» **Exercise directions**: Nothing but the exact lines from the one containing "unfold enterSafeHold" through the last line of the records below belongs in your answer.

Dataset excerpts: Begin

/-- What `openStep` may change. -/
def openStepFlds : List Fld := [.saf .CD_STAT_HOLDING, .saf .CD_STAT_ON, .saf .CSEQ_PSTATE, .saf .OPEN_AT, .saf .OPEN_MASK]

theorem only_openStep {L : List Fld} (hL : ∀ f ∈ openStepFlds, f ∈ L) {u s : State} (h : u.SameBut L s)  : u.SameBut L (openStep  s) := by
  unfold openStep
  repeat' (first
    | with_reducible assumption
    | (extract_lets -underBinder +onlyGivenNames y; clear_value (hy : y = _); first | refine State.SameBut.sub (u := u) (L := L) hy ?_ (fun hk => ?_) | clear hy)
    | with_reducible refine State.SameBut.ite ?_ ?_
    | with_reducible apply State.SameBut.set _ (hL _ (by decide))
    | with_reducible apply State.SameBut.off _ (hL _ (by decide))
    | with_reducible apply State.SameBut.clrBit _ (hL _ (by decide))
    | with_reducible apply State.SameBut.when
    | with_reducible apply State.SameBut.forEach
    | split
    | intro)

/-- What `openDrivers` may change. -/
def openDriversFlds : List Fld := [.saf .CD_STAT_HOLDING, .saf .CD_STAT_ON, .saf .CSEQ_PSTATE, .saf .OPEN_AT, .saf .OPEN_MASK]

theorem only_openDrivers {L : List Fld} (hL : ∀ f ∈ openDriversFlds, f ∈ L) {u s : State} (h : u.SameBut L s) (m : Nat) (pack : Bool) : u.SameBut L (openDrivers m pack s) := by
  unfold openDrivers
  repeat' (first
    | with_reducible assumption
    | (extract_lets -underBinder +onlyGivenNames y; clear_value (hy : y = _); first | refine State.SameBut.sub (u := u) (L := L) hy ?_ (fun hk => ?_) | clear hy)
    | with_reducible refine State.SameBut.ite ?_ ?_
    | with_reducible apply State.SameBut.set _ (hL _ (by decide))
    | with_reducible apply State.SameBut.off _ (hL _ (by decide))
    | with_reducible apply State.SameBut.orMask _ (hL _ (by decide))
    | with_reducible apply State.SameBut.when
    | with_reducible apply State.SameBut.forUpTo
    | with_reducible apply only_openStep (fun f hf => hL f ((by decide : ∀ f ∈ openStepFlds, f ∈ openDriversFlds) f hf))
    | split
    | intro)

/-- What `enterSafeHold` may change. -/
def enterSafeHoldFlds : List Fld := [.drv .CV_STATE, .edge .LEG_BUV_STOOD, .edge .LEG_CMD, .edge .LEG_DUE, .edge .LEG_HI_SINCE, .edge .LEG_IL_HI, .edge .LEG_IL_LO, .edge .LEG_IN_HI, .edge .LEG_IN_LO, .edge .LEG_LIVE, .edge .LEG_LO_SINCE, .edge .LEG_QN, .edge .LEG_REF, .edge .LEG_REF_DUE, .edge .LEG_SAFE_AT, .edge .LEG_SAFE_DUE, .edge .LEG_STAT_HI, .edge .LEG_STAT_LO, .edge .LEG_STAT_SAFE, .edge .LEG_TOFF_HI, .edge .LEG_TOFF_LO, .edge .OG_EN, .saf .AXLE_MODE_BUSY, .saf .AXLE_MODE_CAUSE, .saf .CD_STAT_HOLDING, .saf .CD_STAT_ON, .saf .CSEQ_PSTATE, .saf .HOLD_AT, .saf .HOLD_LATCHED, .saf .MODE_TGT, .saf .OPEN_AT, .saf .OPEN_MASK, .saf .STOW_DUE, .sns .CP_CTRL_S2, .sns .CP_STAT_S2_ON]

theorem only_enterSafeHold {L : List Fld} (hL : ∀ f ∈ enterSafeHoldFlds, f ∈ L) {u s : State} (h : u.SameBut L s) (cause : Nat) : u.SameBut L (enterSafeHold cause s) := by
  unfold enterSafeHold
  repeat' (first
    | with_reducible assumption
    | (extract_lets -underBinder +onlyGivenNames y; clear_value (hy : y = _); first | refine State.SameBut.sub (u := u) (L := L) hy ?_ (fun hk => ?_) | clear hy)
    | with_reducible refine State.SameBut.ite ?_ ?_
    | with_reducible apply State.SameBut.set _ (hL _ (by decide))
    | with_reducible apply State.SameBut.on _ (hL _ (by decide))
    | with_reducible apply State.SameBut.off _ (hL _ (by decide))
    | with_reducible apply only_disableGroups (fun f hf => hL f ((by decide : ∀ f ∈ disableGroupsFlds, f ∈ enterSafeHoldFlds) f hf))
    | with_reducible apply only_openDrivers (fun f hf => hL f ((by decide : ∀ f ∈ openDriversFlds, f ∈ enterSafeHoldFlds) f hf))
    | split
    | intro)

end Sys2Proof.Machine
end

Dataset excerpts: End

» **Result for this exercise**:
  unfold enterSafeHold
  repeat' (first
    | with_reducible assumption
    | (extract_lets -underBinder +onlyGivenNames y; clear_value (hy : y = _); first | refine State.SameBut.sub (u := u) (L := L) hy ?_ (fun hk => ?_) | clear hy)
    | with_reducible refine State.SameBut.ite ?_ ?_
    | with_reducible apply State.SameBut.set _ (hL _ (by decide))
    | with_reducible apply State.SameBut.on _ (hL _ (by decide))
    | with_reducible apply State.SameBut.off _ (hL _ (by decide))
    | with_reducible apply only_disableGroups (fun f hf => hL f ((by decide : ∀ f ∈ disableGroupsFlds, f ∈ enterSafeHoldFlds) f hf))
    | with_reducible apply only_openDrivers (fun f hf => hL f ((by decide : ∀ f ∈ openDriversFlds, f ∈ enterSafeHoldFlds) f hf))
    | split
    | intro)

end Sys2Proof.Machine
end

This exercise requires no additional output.